Dataset content
theorem witness_PoolPathsAndHistoryStaySound : State.reset.poolSound ∧ State.reset.pathsSound ∧ State.reset.historySound ∧
    offline.faultsSound ∧
    (State.reset.setPending [.clockTick]).pending.head? = some .clockTick := by
  unfold State.poolSound State.pathsSound State.historySound State.faultsSound FaultEntry.law; decide +kernel

theorem witness_RequestBytesReadBack : (Instr.voidTicket (.window 14) 4294967295 255 255).wellFormed = true ∧
    requestBytes (.voidTicket (.window 14) 4294967295 255 255) =
      some (0x04, .window 14, [255#8, 255#8, 255#8, 255#8, 255#8, 255#8]) := by decide

end Sys2Proof.Tests
end

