-- ==== Sys2Proof/Proofs/Effects.lean ====
section
/-! SUPPORT. What a command can do, said once: the effect of each command that is taken, with the conditions its rule put before it,
apart from the link. Every invariant is read off this list. -/

namespace Sys2Proof.Machine

/-- The effects commands have on the parts other than the link, each under the conditions its checks leave. `same` is the effect of
every reading, every refusal, every frame that brings no request and every event whose precondition fails. -/
inductive Effect (c : Instr) (s : State) : State → Prop
  | same : Effect c s s
  | issue (pos : Position) (k : Fin 8) (routing : Option (Fin 6)) (p : Fin 6) (copies value : Nat) (d : Tender)
      (slots : List (List Byte)) (room : s.outstanding pos < outstandingLimit ∧ s.pool.length < poolLimit) :
      Effect c s ((s.acceptJob pos k routing p copies value d slots).wakeAll s)
  | cancel (tag : Nat) (j : Job) (found : s.job? tag = some j) :
      Effect c s (((s.modJob j.tag fun k => { k with cancelRequested := true, stop := some .cancelled }).endTest j.tag).wakeAll s)
  | void (w : Fin 15) (serial : Nat) (k : Fin 8) (e : RecentIssue) (found : s.recentEntry w serial k = some e)
      (room : s.canVoid w e = true) : Effect c s (s.voidEntry w e)
  | tally (pos : Position) (f : Tallies → Tallies) : Effect c s (s.modTallies pos f)
  | fetch (n : Notice) (rest : List Notice) (queue : s.notices.queue = n :: rest) : Effect c s (s.fetchOldest n rest)
  | load (packId stockType first count direction destination : Nat) (k : Pack)
      (fields : packOf packId stockType first count direction destination = some k)
      (checks : ∀ x ∈ s.loadChecks k, x.1 = true) : Effect c s (s.createPack k)
  | move (packId : Nat) (k : Pack) (l : Location) (found : s.pack? packId = some k) (inUse : k.condition ≠ .exhausted)
      (idle : s.inPathOf k.id = 0) (free : s.admits l = true) : Effect c s (s.relocate k l)
  | writeOff (packId : Nat) : Effect c s ((s.runOut packId .writtenOff none).wakeAll s)
  | retire (packId : Nat) (k : Pack) (found : s.pack? packId = some k) (done : s.retirable k = true) :
      Effect c s (s.removePack packId)
  | ruleIssued (packId serial : Nat) (d : DoubtfulEntry) (found : s.doubtful? packId serial = some d) :
      Effect c s ((s.resolveIssued d).wakeAll s)
  | ruleSpoiled (packId serial : Nat) (d : DoubtfulEntry) (found : s.doubtful? packId serial = some d) :
      Effect c s ((s.resolveSpoiled d).wakeAll s)
  | failAudit : Effect c s s.failAudit
  | powerOn (p : Fin 6) (off : (s.printer p).state = .poweredDown) : Effect c s (s.startIdentification p)
  | powerOff (p : Fin 6) (on : (s.printer p).state ≠ .poweredDown) : Effect c s (s.powerOff p)
  | disable (p : Fin 6) : Effect c s ((s.withdraw p).wakeAll s)
  | keepEnabled (p : Fin 6) : Effect c s ((s.modPrinter p fun x => { x with disablePending := false }).wakeAll s)
  | enable (p : Fin 6) (disabled : (s.printer p).state = .disabled) : Effect c s (s.reenable p)
  | confirm (p : Fin 6) : Effect c s (s.modPrinter p fun x => { x with confirmPending := true })
  | report (pos : Position) (p : Fin 6) (note : Nat) (withdraw : Bool)
      (room : s.ret.faults.countP FaultEntry.attends < attendedLimit) :
      Effect c s (((s.logNote p pos note withdraw).withdrawFor p withdraw).wakeAll s)
  | close (number : Nat) (e : FaultEntry) (found : s.fault? number = some e) (attended : e.attends = true) :
      Effect c s (s.closeNote number)
  | openShift (w : Fin 15) (clerk : Nat) (grade : Grade) (float : Nat) (closed : (s.window w).state = .closed) :
      Effect c s (s.beginShift w clerk grade float)
  | suspend (w : Fin 15) (isOpen : (s.window w).state = .open) : Effect c s (s.setWindowState w .suspended)
  | resume (w : Fin 15) (suspended : (s.window w).state = .suspended) : Effect c s (s.setWindowState w .open)
  | closeShift (w : Fin 15) (history : List ShiftRecord) (inUse : (s.window w).state = .open ∨ (s.window w).state = .suspended)
      (room : s.historyWithRoom = some history) : Effect c s (s.closeWindow w history)
  | reopen (w : Fin 15) (closing : (s.window w).state = .closing ∨ (s.window w).state = .counting) :
      Effect c s (s.modWindow w WindowRecord.reopen)
  | declare (w : Fin 15) (f : DeclaredFigures) (counted : (s.window w).state = .counting ∨ (s.window w).state = .held) :
      Effect c s (s.takeDeclaration w f)
  | signOff (w : Fin 15) (f : DeclaredFigures) (supervisor : Nat) (held : (s.window w).state = .held) :
      Effect c s (s.finalise w f .signedOff (some supervisor))
  | collect (number : Nat) : Effect c s (s.modRecord number fun r => { r with collected := true })
  | settings (x : LiveSettings) (layouts : x.layouts = s.live.layouts) : Effect c s (s.setLive x)
  | stockType (k : Fin 8) (d : StockDefinition) (threshold : Nat) : Effect c s ((s.writeStockType k d threshold).wakeAll s)
  | layout (k : Fin 8) (entries : List FieldEntry) : Effect c s (s.storeLayout k entries)
  | store (op : StoreOperation) (f : Flash) : Effect c s ((s.startStore op).setFlash f)
  | openOffice (date : List Byte) (inRange : dateInRange date = true) (audited : s.ret.audit = .ok) :
      Effect c s (s.openOffice date)
  | closeOffice : Effect c s s.enterSetup
  | clock (n : Option Nat) (inDay : n = s.office.clock.map nextSecond ∨ ∃ m, n = some m ∧ m ≤ lastSecond) :
      Effect c s (s.setOffice { s.office with clock := n })
  | clearAudit (setup : s.office.mode = .setup) (empty : s.pool = []) : Effect c s s.clearAudit
  | start (cause : ResetCause) (straps : Straps) : Effect c s (s.startUp cause straps)
  | lost (straps : Straps) (event : c = .powerOn straps false) : Effect c s (s.loseRetained.startUp .powerOn straps)
  | reply (p : Fin 6) (r : PrinterReply) : Effect c s (s.receiveReply p r)
  | identity (p : Fin 6) (r : PrinterReply) (i : Identity) : Effect c s (s.receiveIdentity p r i)
  | replyTimer (p : Fin 6) : Effect c s (s.expireReply p)
  | identTimer (p : Fin 6) : Effect c s (s.expireIdent p)
  | waiting (p : Fin 6) : Effect c s (s.choose .interval p)
  | identDue (p : Fin 6) : Effect c s (s.identDue p)
  | written (kind : StoreKind) (a : Area) (m : SettingsImage) (good : Bool) : Effect c s (s.writeDone kind a m good)
  | unrestored (a : Area) : Effect c s (s.storeDone { kind := .restore, area := a, good := false, officeCode := none })
  | loaded (a : Area) : Effect c s ((s.loadDone a).wakeAll s)

/-- A command leaves one of its effects, and whatever it does to the link. -/
def Leaves (c : Instr) (s t : State) : Prop := ∃ u l, Effect c s u ∧ t = u.setLink l

section
variable {c : Instr} {s : State}

theorem Effect.leaves {u : State} (h : Effect c s u) : Leaves c s u := ⟨u, u.link, h, rfl⟩

theorem leaves_setLink (l : Link) : Leaves c s (s.setLink l) := ⟨s, l, .same, rfl⟩

theorem leaves_same : Leaves c s s := Effect.same.leaves

theorem leaves_refused (code : ReplyCode) (request : Nat) (body : List Byte) : Leaves c s (s.answer code request body) :=
  leaves_setLink _

/-- An effect and then its reply. -/
theorem Leaves.answer {t : State} (h : Leaves c s t) (code : ReplyCode) (request : Nat) (body : List Byte) :
    Leaves c s (t.answer code request body) := by
  obtain ⟨u, l, he, rfl⟩ := h
  exact ⟨u, _, he, rfl⟩

/-- A request that is judged is refused, or passes every check. -/
theorem leaves_judged {request : Nat} {checks : List (Bool × ReplyCode)} {t : State}
    (h : (∀ x ∈ checks, x.1 = true) → Leaves c s t) : Leaves c s (s.judged request checks t) := by
  unfold State.judged
  split
  · exact leaves_refused _ _ _
  · exact h ((judge_eq_none checks).mp ‹_›)

/-- Bytes of the line change the link alone. -/
theorem State.receiveLine_parts (s : State) (line : List LineByte) : ∃ l, s.receiveLine line = s.setLink l := by
  rw [State.receiveLine_eq]
  induction wholeBytes line generalizing s with
  | nil => exact ⟨s.link, rfl⟩
  | cons b rest ih =>
    obtain ⟨l, hl⟩ := s.receiveByte_parts b
    obtain ⟨m, hm⟩ := ih (s.receiveByte b)
    exact ⟨m, by rw [List.foldl_cons, hm, hl]; rfl⟩

/-- A request whose frame does not reach the checks changes the link alone. -/
theorem leaves_taken {i : Instr} {t u : State} (h : s.taken i t = .next u) (ht : Leaves c s t) : Leaves c s u := by
  unfold State.taken at h
  obtain ⟨l, hl⟩ := s.receiveLine_parts ((i.frame s.link.unit).map .whole)
  split at h
  · cases h; exact ht
  · cases h; rw [hl]; exact leaves_setLink l

end

end Sys2Proof.Machine
end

Task goal
The expected answer is an exact copy of the lines above, beginning at the line with "Effect c s (s.setOffice" and ending at the line with "s (s.expireIdent p)", with both ends in.

Response
      Effect c s (s.setOffice { s.office with clock := n })
  | clearAudit (setup : s.office.mode = .setup) (empty : s.pool = []) : Effect c s s.clearAudit
  | start (cause : ResetCause) (straps : Straps) : Effect c s (s.startUp cause straps)
  | lost (straps : Straps) (event : c = .powerOn straps false) : Effect c s (s.loseRetained.startUp .powerOn straps)
  | reply (p : Fin 6) (r : PrinterReply) : Effect c s (s.receiveReply p r)
  | identity (p : Fin 6) (r : PrinterReply) (i : Identity) : Effect c s (s.receiveIdentity p r i)
  | replyTimer (p : Fin 6) : Effect c s (s.expireReply p)
  | identTimer (p : Fin 6) : Effect c s (s.expireIdent p)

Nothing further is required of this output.